**Prompt**. Please return every line of the records below that contains the word "nextId".

**Available records**.
/-- R298, R301, R302: COPY and COPYX with each completion: none, a point, a task, a word. The path waits while its core's copy
queue is full; spaces that it may not name raise ACCESS, a point or task table that is not there what R281 and R161 say; else the
operation joins the queue with a new handle. The wait for the path's own plain stores is the model's choice (log entry 14), and so
is t2 = 0 of ACCESS (log entry 35). -/
def Obligations.CopyInstructions : Prop :=
  ∀ (s : State) (h : Hdr) (o : Ops4) (m : CpMod) (e : Env), Issues s h o.list e →
    let cl := e.sel.core / 12
    let ss := m.sspace.toNat
    let ds := m.dspace.toNat
    let ck := m.ck.toNat
    let full := 16 ≤ ((e.s.cluster cl).copies.filter fun x => x.core == e.sel.core).length
    let on := fun (i : Instr) (expand : Bool) =>
      let refused := ss = 2 ∨ ss = 3 ∨ ds = 4 ∨ expand = true ∧ ss ≠ 0 ∨ e.sig.quire = none ∧ (ss ≠ 0 ∨ ds ≠ 0 ∨ ck = 1)
      (full → Waits i e) ∧ (¬ full → refused → Raises i e ⟨0x07, 0, none⟩) ∧
      (¬ full → ¬ refused → ck = 1 → ∀ key q, e.sig.quire = some key → e.quire = some q →
        (q.points.length ≤ uVal e o.c → Raises i e ⟨0x07, 0, none⟩) ∧
        (∀ p, q.points[uVal e o.c]? = some p → p.expect = 0 → Raises i e ⟨0x02, 0, none⟩)) ∧
      (¬ full → ¬ refused → ck = 2 → (∀ g, e.grid = some g → g.blk.tasktab = 0) → Raises i e ⟨0x02, 0, none⟩) ∧
      (¬ full → ¬ refused → (ck = 1 → PointOk e (uVal e o.c)) → (ck = 2 → ∃ g, e.grid = some g ∧ g.blk.tasktab ≠ 0) →
        (e.storesLeft = true → Waits i e) ∧
        (e.storesLeft = false → Retires i e ((started e o.d 1 cl).modCluster cl fun k => { k with
          nextId := k.nextId + 1
          copies := k.copies ++ [{
            id := k.nextId, unit := cl, core := e.sel.core, ctx := e.sig.ctx, grid := e.sig.grid, quire := e.sig.quire
            seq := nextSeq e 1 cl, expand := expand, sspace := ss, dspace := ds, ck := ck, a := e.uni o.a, b := e.uni o.b
            c := if ck = 0 then 0 else if ck = 1 then BitVec.ofNat 64 (uVal e o.c) else e.uni o.c
            order := serialKey e, plan := none, task := none, written := 0, scales := [], supers := [], page := none
            cancel := false }] })))
    (ck = 2 → e.s.feat e.sig.ctx 7 = true) →
    e.ops4Ok o { kinds := [.h, .zero] } { kinds := [.s] } { kinds := [.s] }
      (if ck = 0 then unused else if ck = 1 then { kinds := [.s, .imm] } else { kinds := [.s] }) = true →
    on (.copy h o m) false ∧ (e.s.feat e.sig.ctx 4 = true → on (.copyx h o m) true)

/-- R320, R324 to R328, R334: MMA, MMAS and MZERO. The path waits while its quire's matrix queue is full; a panel or tile that is
not aligned, or leaves the quire's reservations, raises MISALIGN or ACCESS; else the command joins the queue with a new handle. The
address or offset that t2 gives of these faults is the model's reading (log entry 35). -/
def Obligations.MatrixInstructions : Prop :=
  ∀ (s : State) (h : Hdr) (o : Ops4) (m : MmMod) (z : MzMod) (e : Env) (key : Nat), Issues s h o.list e →
    e.sig.quire = some key →
    let cl := e.sel.core / 12
    let queue := (e.s.cluster cl).mats.filter fun x => x.core == e.sel.core && x.quire == key
    let joins := fun (i : Instr) (op : MatOp) => Retires i e ((started e o.d 2 cl).modCluster cl fun k => { k with
      nextId := k.nextId + 1, mats := k.mats ++ [{ op with id := k.nextId }] })
    let blank : MatOp := { MatOp.blank .mma with
      unit := cl, core := e.sel.core, ctx := e.sig.ctx, grid := e.sig.grid, quire := key, seq := nextSeq e 2 cl, order := serialKey e }
    let a := (e.uni o.a).toNat
    let b := (e.uni o.b).toNat
    let c := (e.uni o.c).toNat
    let k := MatCtl.parse c
    let n := 64 * 2 ^ m.nsel.toNat
    let on := fun (i : Instr) (sparse : Bool) =>
      (16 ≤ queue.length → Waits i e) ∧
      (∀ p, queue.length < 16 → MatShape.of c sparse n = some p →
        ((k.af = 2 ∧ k.bf = 2 → e.s.feat e.sig.ctx 1 = true) ∧ (14 ≤ k.af ∨ 14 ≤ k.bf → e.s.feat e.sig.ctx 9 = true) ∧
          (k.mx = true → e.s.feat e.sig.ctx 10 = true)) →
        a < 2 ^ 17 → (m.g = false → b < 2 ^ 19) → c < 2 ^ 51 → (k.rve = false → k.rvn = 0) → k.rvn < 24 → k.nstep ≠ 0 →
        (if sparse then k.nk ≠ 3 ∧ sparseOk k.af k.bf k.mx = true else k.nk = 0) →
        (a % 64 ≠ 0 → Raises i e ⟨0x05, e.uni o.a, none⟩) ∧
        (a % 64 = 0 → b % (if m.g then 128 else 64) ≠ 0 → Raises i e ⟨0x05, e.uni o.b, none⟩) ∧
        (a % 64 = 0 → b % (if m.g then 128 else 64) = 0 → k.coff % 1024 ≠ 0 → Raises i e ⟨0x05, BitVec.ofNat 64 k.coff, none⟩) ∧
        (a % 64 = 0 → b % (if m.g then 128 else 64) = 0 → k.coff % 1024 = 0 →
          ((e.reserved 2).2 < a + p.endA → Raises i e ⟨0x07, e.uni o.a, none⟩) ∧
          (a + p.endA ≤ (e.reserved 2).2 → m.g = false → (e.reserved 1).2 < b + p.endB → Raises i e ⟨0x07, e.uni o.b, none⟩) ∧
          (a + p.endA ≤ (e.reserved 2).2 → (m.g = false → b + p.endB ≤ (e.reserved 1).2) → (e.reserved 3).2 < k.coff + p.bytesC →
            Raises i e ⟨0x07, BitVec.ofNat 64 k.coff, none⟩) ∧
          (a + p.endA ≤ (e.reserved 2).2 → (m.g = false → b + p.endB ≤ (e.reserved 1).2) →
            k.coff + p.bytesC ≤ (e.reserved 3).2 → (k.rve = true → PointOk e k.rvn) →
            joins i { blank with kind := if sparse then .mmas else .mma, n := n, acc := m.acc, g := m.g
                                 a := e.uni o.a, b := e.uni o.b, c := e.uni o.c })))
    (e.ops4Ok o { kinds := [.h, .zero] } { kinds := [.s] } { kinds := [.s] } { kinds := [.s] } = true →
      on (.mma h o m) false ∧ (e.s.feat e.sig.ctx 2 = true → on (.mmas h o m) true)) ∧
    (e.ops4Ok o { kinds := [.h, .zero] } { kinds := [.s] } { kinds := [.s, .imm] } unused = true → queue.length < 16 →
      let len := uVal e o.b
      (len < 1 ∨ 256 < len → Raises (.mzero h o z) e ⟨0x02, 0, none⟩) ∧
      (1 ≤ len → len ≤ 256 → a % 1024 ≠ 0 → Raises (.mzero h o z) e ⟨0x05, e.uni o.a, none⟩) ∧
      (1 ≤ len → len ≤ 256 → a % 1024 = 0 → (e.reserved 3).2 < a + 1024 * len → Raises (.mzero h o z) e ⟨0x07, e.uni o.a, none⟩) ∧
      (1 ≤ len → len ≤ 256 → a % 1024 = 0 → a + 1024 * len ≤ (e.reserved 3).2 →
        joins (.mzero h o z) { blank with kind := .mzero, iv := z.iv, a := e.uni o.a, b := BitVec.ofNat 64 len }))

/-- R402, R403, R389, R436: CFGLOAD, CFGRUN, CFGRUN.res, CFGDRAIN, CFGEVICT and RBLK. Each joins what its agent has to do,
those with a handle under a new one; a stack above 11 or a key above 255 raises OPERAND. CFGLOAD, CFGRUN, CFGRUN.res and RBLK wait at
their PC while plain stores of the path are unperformed: that wait is the model's choice (log entry 14). -/
def Obligations.ArrayAndReductionInstructions : Prop :=
  ∀ (s : State) (h : Hdr) (o : Ops4) (m : SlotMod) (e : Env), Issues s h o.list e →
    let ctx := e.sig.ctx
    let u : Pos := { kinds := [.s, .imm] }
    let hz : Pos := { kinds := [.h, .zero] }
    let st := uVal e o.c
    let seq := nextSeq e 3 st
    let va := e.uni o.a
    let sends := fun (i : Instr) (op : CfgOp) =>
      Retires i e ((started e o.d 3 st).modStack st fun t => { t with ctl := t.ctl ++ [op] })
    (e.s.feat ctx 3 = true → 11 < st →
      let bad := fun (i : Instr) => Raises i e ⟨0x02, 0, none⟩
      (e.ops4Ok o hz { kinds := [.s] } u u = true → bad (.cfgload h o)) ∧
      (e.ops4Ok o hz u { kinds := [.s, .zero] } u = true → bad (.cfgrun h o m)) ∧
      (e.ops4Ok o unused u { kinds := [.s] } u = true → bad (.cfgrunRes h o m)) ∧
      (e.ops4Ok o hz { kinds := [.s] } unused u = true → bad (.cfgdrain h o m)) ∧
      (e.ops4Ok o hz u unused u = true → bad (.cfgevict h o))) ∧
    (e.s.feat ctx 3 = true →
      (e.ops4Ok o hz { kinds := [.s] } u u = true → 255 < uVal e o.b → Raises (.cfgload h o) e ⟨0x02, 0, none⟩) ∧
      (255 < uVal e o.a →
        (e.ops4Ok o hz u { kinds := [.s, .zero] } u = true → Raises (.cfgrun h o m) e ⟨0x02, 0, none⟩) ∧
        (e.ops4Ok o unused u { kinds := [.s] } u = true → Raises (.cfgrunRes h o m) e ⟨0x02, 0, none⟩) ∧
        (e.ops4Ok o hz u unused u = true → Raises (.cfgevict h o) e ⟨0x02, 0, none⟩))) ∧
    (e.s.feat ctx 3 = true → st ≤ 11 →
      (e.ops4Ok o hz { kinds := [.s] } u u = true → uVal e o.b ≤ 255 →
        (va.toNat % 4096 ≠ 0 → Raises (.cfgload h o) e ⟨0x05, va, none⟩) ∧
        (va.toNat % 4096 = 0 → e.storesLeft = true → Waits (.cfgload h o) e) ∧
        (va.toNat % 4096 = 0 → e.storesLeft = false → sends (.cfgload h o) (.load ctx e.sig.grid seq va (uVal e o.b) (serialKey e)))) ∧
      (e.ops4Ok o hz u { kinds := [.s, .zero] } u = true → uVal e o.a ≤ 255 →
        ((e.uni o.b).toNat % 64 ≠ 0 → Raises (.cfgrun h o m) e ⟨0x05, e.uni o.b, none⟩) ∧
        ((e.uni o.b).toNat % 64 = 0 → e.storesLeft = false → sends (.cfgrun h o m)
          (.run m.slot.toNat ⟨ctx, e.sig.grid, seq, uVal e o.a, e.uni o.b, serialKey e, none, false,
            (match e.grid with | some g => g.blk.syncpg | none => []), []⟩))) ∧
      (e.ops4Ok o unused u { kinds := [.s] } u = true → uVal e o.a ≤ 255 →
        ((e.uni o.b).toNat % 4096 ≠ 0 → Raises (.cfgrunRes h o m) e ⟨0x05, e.uni o.b, none⟩) ∧
        ((e.uni o.b).toNat % 4096 = 0 → e.storesLeft = false → Retires (.cfgrunRes h o m) e (e.s.modStack st fun t =>
          { t with ctl := t.ctl ++ [.resume ctx e.sig.grid m.slot.toNat (uVal e o.a) (e.uni o.b) (serialKey e)] }))) ∧
      (e.ops4Ok o hz { kinds := [.s] } unused u = true →
        (va.toNat % 4096 ≠ 0 → Raises (.cfgdrain h o m) e ⟨0x05, va, none⟩) ∧
        (va.toNat % 4096 = 0 → sends (.cfgdrain h o m) (.drain ctx e.sig.grid seq m.slot.toNat va (serialKey e)))) ∧
      (e.ops4Ok o hz u unused u = true → uVal e o.a ≤ 255 →
        sends (.cfgevict h o) (.evict ctx e.sig.grid seq (uVal e o.a) (serialKey e)))) ∧
    (e.s.feat ctx 5 = true → e.ops4Ok o hz { kinds := [.s] } unused unused = true →
      (va.toNat % 64 ≠ 0 → Raises (.rblk h o) e ⟨0x05, va, none⟩) ∧
      (va.toNat % 64 = 0 → e.storesLeft = true → Waits (.rblk h o) e) ∧
      (va.toNat % 64 = 0 → e.storesLeft = false → Retires (.rblk h o) e ((started e o.d 4 0).modCtx ctx fun c =>
        { c with rblk := c.rblk ++ [{ seq := nextSeq e 4 0, grid := e.sig.grid, order := serialKey e, desc := va.toNat
                                      group := 0, k := 0, phase := 0, src := 0, dst := 0, nblk := 0, tag := 0, codes := []
                                      mants := [], got1 := [], got2 := [], page := none }] })))

/-- R411 to R413, R424 to R427: SRREG reads the register that the selector names, of every group: context registers; counters of a
pseudo-channel and budget registers, which read 0 where the context may not read them (R262); array cycles and partition slots; format
errors and the outstanding counter; peer windows. Counters that the model does not count, and array cycles, advance by an amount that is
not stated (log entries 5 and 46). SWREG writes FPCTL, and in a handler FRTAIL, COVBASE and COVSIZE, within their limits; of another
group it raises PRIV. A selector that names nothing raises OPERAND. FREC appends a record of source 8, and writes its index where D is
an s register. -/
def Obligations.SystemRegisters : Prop :=
  ∀ (s : State) (h : Hdr) (o : Ops2) (q : Ops4) (imm : BitVec 32) (e : Env),
    let sel := imm + (e.uni o.a).setWidth 32
    let num := sel.toNat % 256
    let sub_ := sel.toNat / 2 ^ 8 % 64
    let st := sel.toNat / 2 ^ 14 % 16
    let grp := sel.toNat / 2 ^ 18
    let listed := (grp = 1 ∧ num ≤ 0x1C ∧ st < 12) ∨ (grp = 2 ∧ num ≤ 0x0A ∧ st < 12) ∨ (grp = 3 ∧ num ≤ 8 ∧ sub_ = 0 ∧ st < 12) ∨
      (grp = 4 ∧ num ≤ 3 ∧ sub_ < 4 ∧ st = 0) ∨ (grp = 5 ∧ sub_ = 0 ∧ st = 0)
    let owner := fun (slot : Nat) => let r := (e.s.part st slot).reg; r.getLsbD 8 = true ∧ r.toNat / 2 ^ 10 % 1024 = e.sig.ctx
    let monitor := (e.s.reg e.sig.ctx 0x17).getLsbD 0 = true
    (Issues s h o.list e → e.indexFault [(o.d, false)] = none →
      (e.ops2Ok o { kinds := [.v, .s, .idx] } { kinds := [.s, .zero] } = true →
        (sel.toNat ≤ 0x22 → Retires (.srreg h o imm) e (e.writeUni e.s o.d (e.s.reg e.sig.ctx num))) ∧
        (0x23 ≤ sel.toNat → ¬ listed → Raises (.srreg h o imm) e ⟨0x02, 0, none⟩) ∧
        (listed →
          let chan := (e.s.stack st).chan sub_
          let reads := fun (v : Word64) => Retires (.srreg h o imm) e (e.writeUni e.s o.d v)
          let mayCount := monitor ∨ num = 0 ∨ (3 ≤ num ∧ num ≤ 0x0A ∧ owner (num - 3)) ∨ (0x0D ≤ num ∧ num ≤ 0x14 ∧ owner (num - 0x0D))
          let counted := (2 ≤ num ∧ num ≤ 0x0A) ∨ (0x18 ≤ num ∧ num ≤ 0x1A)
          let mayBudget := monitor ∨ (2 ≤ num ∧ num ≤ 9 ∧ owner (num - 2))
          (grp = 1 → ¬ mayCount → reads 0) ∧
          (grp = 1 → mayCount → counted → reads (AMap.getD chan.counters num 0)) ∧
          (grp = 1 → mayCount → ¬ counted → ∃ (d : Word64) (t : State), t = { e.s with memStacks := t.memStacks, free := t.free } ∧
            AMap.getD ((t.stack st).chan sub_).counters num 0 = AMap.getD chan.counters num 0 + d ∧
            Retires (.srreg h o imm) e (e.writeUni t o.d (AMap.getD chan.counters num 0 + d))) ∧
          (grp = 2 → ¬ mayBudget → reads 0) ∧
          (grp = 2 → mayBudget → reads (BitVec.ofNat 64 (chan.budget.getD num 0))) ∧
          (grp = 3 → num ≠ 0 → reads (e.s.part st (num - 1)).reg) ∧
          (grp = 3 → num = 0 → ∃ (d : Word64) (t : State), t = { e.s with memStacks := t.memStacks, free := t.free } ∧
            (t.stack st).acyc = (e.s.stack st).acyc + d ∧ Retires (.srreg h o imm) e (e.writeUni t o.d ((e.s.stack st).acyc + d))) ∧
          (grp = 4 → num = 0 → reads (e.core.port sub_).fmtErr) ∧
          (grp = 4 → num = 1 → reads (e.s.cluster (e.sel.core / 12)).copyErr) ∧
          (grp = 4 → num = 2 → reads (e.s.cluster (e.sel.core / 12)).matErr) ∧
          (grp = 4 → num = 3 → reads (BitVec.ofNat 64 e.core.outst)) ∧
          (grp = 5 → reads (AMap.getD (e.s.ctx e.sig.ctx).windows num 0)))) ∧
      (e.ops2Ok o { kinds := [.v, .s, .idx, .zero] } { kinds := [.s, .zero] } = true → ∀ l, lowest e.act = some l →
        let v := (e.raw o.d)[l]
        let writable := num = 0x01 ∨ e.path.handler = true ∧ (num = 0x08 ∨ num = 0x0A ∨ num = 0x0B)
        (0x23 ≤ sel.toNat → ¬ listed → Raises (.swreg h o imm) e ⟨0x02, 0, none⟩) ∧
        (listed → Raises (.swreg h o imm) e ⟨0x19, 0, none⟩) ∧
        (sel.toNat ≤ 0x22 → ¬ writable → Raises (.swreg h o imm) e ⟨0x19, 0, none⟩) ∧
        (sel.toNat ≤ 0x22 → writable → e.s.regOk e.sig.ctx num v = false → Raises (.swreg h o imm) e ⟨0x02, 0, none⟩) ∧
        (sel.toNat ≤ 0x22 → writable → e.s.regOk e.sig.ctx num v = true →
          Retires (.swreg h o imm) e (e.s.setReg e.sig.ctx num v)))) ∧
    (Issues s h q.list e → e.ops4Ok q { kinds := [.s, .zero] } unused { kinds := [.s, .imm, .zero] } { kinds := [.s, .imm, .zero] } = true →
      let r : FRec := { source := 8, cause := 0, core := e.sel.core, port := e.path.port
                        sig := if e.sig.quire = none then 0xFF else e.sig.sigix, grid := e.sig.grid
                        quire := if e.sig.quire = none then 2 ^ 64 - 1 else e.sig.qix, pc := e.path.pc
                        aux0 := e.uni q.b, aux1 := e.uni q.c }
      let x := e.s.putRecord e.sig.ctx r.bytes
      Retires (.frec h q) e (match q.d with
        | .s d _ _ => e.writeS x.2 d.toNat (match x.1 with | some i => BitVec.ofNat 64 i | none => BitVec.allOnes 64)
        | _ => x.2))
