theorem AtMod.parse_bits (m : AtMod) : AtMod.parse m.bits = some m := by
  have h : ∀ x : BitVec 4, ∀ y : BitVec 2, ∀ z : Bool, ∀ u : Bool, AtMod.parse (AtMod.bits ⟨x, y, z, u⟩) = some ⟨x, y, z, u⟩ := by decide
  obtain ⟨x, y, z, u⟩ := m
  exact h x y z u

end Sys2Proof
end

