-- ==== Sys2Proof/Laws/State.lean ====
section
/-!
SUPPORT. Laws/State.lean: what the named updates of the state leave alone, field by field, and what they set.
-/
namespace Sys2Proof.Machine

set_option Elab.async false

/-! ### State.setCore -/

@[simp] theorem State.setCore_clusters (s : State) (c : Nat) (k : Core) : (s.setCore c k).clusters = s.clusters := rfl
@[simp] theorem State.setCore_memStacks (s : State) (c : Nat) (k : Core) : (s.setCore c k).memStacks = s.memStacks := rfl
@[simp] theorem State.setCore_ctxs (s : State) (c : Nat) (k : Core) : (s.setCore c k).ctxs = s.ctxs := rfl
@[simp] theorem State.setCore_handles (s : State) (c : Nat) (k : Core) : (s.setCore c k).handles = s.handles := rfl
@[simp] theorem State.setCore_hbm (s : State) (c : Nat) (k : Core) : (s.setCore c k).hbm = s.hbm := rfl
@[simp] theorem State.setCore_l2 (s : State) (c : Nat) (k : Core) : (s.setCore c k).l2 = s.l2 := rfl
@[simp] theorem State.setCore_host (s : State) (c : Nat) (k : Core) : (s.setCore c k).host = s.host := rfl
@[simp] theorem State.setCore_fills (s : State) (c : Nat) (k : Core) : (s.setCore c k).fills = s.fills := rfl
@[simp] theorem State.setCore_thimble (s : State) (c : Nat) (k : Core) : (s.setCore c k).thimble = s.thimble := rfl
@[simp] theorem State.setCore_funcs (s : State) (c : Nat) (k : Core) : (s.setCore c k).funcs = s.funcs := rfl
@[simp] theorem State.setCore_platform (s : State) (c : Nat) (k : Core) : (s.setCore c k).platform = s.platform := rfl
@[simp] theorem State.setCore_launches (s : State) (c : Nat) (k : Core) : (s.setCore c k).launches = s.launches := rfl
@[simp] theorem State.setCore_outbox (s : State) (c : Nat) (k : Core) : (s.setCore c k).outbox = s.outbox := rfl
@[simp] theorem State.setCore_requests (s : State) (c : Nat) (k : Core) : (s.setCore c k).requests = s.requests := rfl
@[simp] theorem State.setCore_waiting (s : State) (c : Nat) (k : Core) : (s.setCore c k).waiting = s.waiting := rfl
@[simp] theorem State.setCore_holders (s : State) (c : Nat) (k : Core) : (s.setCore c k).holders = s.holders := rfl
@[simp] theorem State.setCore_softErrs (s : State) (c : Nat) (k : Core) : (s.setCore c k).softErrs = s.softErrs := rfl
@[simp] theorem State.setCore_touched (s : State) (c : Nat) (k : Core) : (s.setCore c k).touched = s.touched := rfl
@[simp] theorem State.setCore_births (s : State) (c : Nat) (k : Core) : (s.setCore c k).births = s.births := rfl
@[simp] theorem State.setCore_agenda (s : State) (c : Nat) (k : Core) : (s.setCore c k).agenda = s.agenda := rfl
@[simp] theorem State.setCore_free (s : State) (c : Nat) (k : Core) : (s.setCore c k).free = s.free := rfl
@[simp] theorem State.setCore_tick (s : State) (c : Nat) (k : Core) : (s.setCore c k).tick = s.tick := rfl
@[simp] theorem State.setCore_sel (s : State) (c : Nat) (k : Core) : (s.setCore c k).sel = s.sel := rfl

/-! ### State.modCore -/

@[simp] theorem State.modCore_clusters (s : State) (c : Nat) (f : Core → Core) : (s.modCore c f).clusters = s.clusters := rfl
@[simp] theorem State.modCore_memStacks (s : State) (c : Nat) (f : Core → Core) : (s.modCore c f).memStacks = s.memStacks := rfl
@[simp] theorem State.modCore_ctxs (s : State) (c : Nat) (f : Core → Core) : (s.modCore c f).ctxs = s.ctxs := rfl
@[simp] theorem State.modCore_handles (s : State) (c : Nat) (f : Core → Core) : (s.modCore c f).handles = s.handles := rfl
@[simp] theorem State.modCore_hbm (s : State) (c : Nat) (f : Core → Core) : (s.modCore c f).hbm = s.hbm := rfl
@[simp] theorem State.modCore_l2 (s : State) (c : Nat) (f : Core → Core) : (s.modCore c f).l2 = s.l2 := rfl
@[simp] theorem State.modCore_host (s : State) (c : Nat) (f : Core → Core) : (s.modCore c f).host = s.host := rfl
@[simp] theorem State.modCore_fills (s : State) (c : Nat) (f : Core → Core) : (s.modCore c f).fills = s.fills := rfl
@[simp] theorem State.modCore_thimble (s : State) (c : Nat) (f : Core → Core) : (s.modCore c f).thimble = s.thimble := rfl
@[simp] theorem State.modCore_funcs (s : State) (c : Nat) (f : Core → Core) : (s.modCore c f).funcs = s.funcs := rfl
@[simp] theorem State.modCore_platform (s : State) (c : Nat) (f : Core → Core) : (s.modCore c f).platform = s.platform := rfl
@[simp] theorem State.modCore_launches (s : State) (c : Nat) (f : Core → Core) : (s.modCore c f).launches = s.launches := rfl
@[simp] theorem State.modCore_outbox (s : State) (c : Nat) (f : Core → Core) : (s.modCore c f).outbox = s.outbox := rfl
@[simp] theorem State.modCore_requests (s : State) (c : Nat) (f : Core → Core) : (s.modCore c f).requests = s.requests := rfl
@[simp] theorem State.modCore_waiting (s : State) (c : Nat) (f : Core → Core) : (s.modCore c f).waiting = s.waiting := rfl
@[simp] theorem State.modCore_holders (s : State) (c : Nat) (f : Core → Core) : (s.modCore c f).holders = s.holders := rfl
@[simp] theorem State.modCore_softErrs (s : State) (c : Nat) (f : Core → Core) : (s.modCore c f).softErrs = s.softErrs := rfl
@[simp] theorem State.modCore_touched (s : State) (c : Nat) (f : Core → Core) : (s.modCore c f).touched = s.touched := rfl
@[simp] theorem State.modCore_births (s : State) (c : Nat) (f : Core → Core) : (s.modCore c f).births = s.births := rfl
@[simp] theorem State.modCore_agenda (s : State) (c : Nat) (f : Core → Core) : (s.modCore c f).agenda = s.agenda := rfl
@[simp] theorem State.modCore_free (s : State) (c : Nat) (f : Core → Core) : (s.modCore c f).free = s.free := rfl
@[simp] theorem State.modCore_tick (s : State) (c : Nat) (f : Core → Core) : (s.modCore c f).tick = s.tick := rfl
@[simp] theorem State.modCore_sel (s : State) (c : Nat) (f : Core → Core) : (s.modCore c f).sel = s.sel := rfl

**Task response**.
          nextId := k.nextId + 1
            id := k.nextId, unit := cl, core := e.sel.core, ctx := e.sig.ctx, grid := e.sig.grid, quire := e.sig.quire
      nextId := k.nextId + 1, mats := k.mats ++ [{ op with id := k.nextId }] })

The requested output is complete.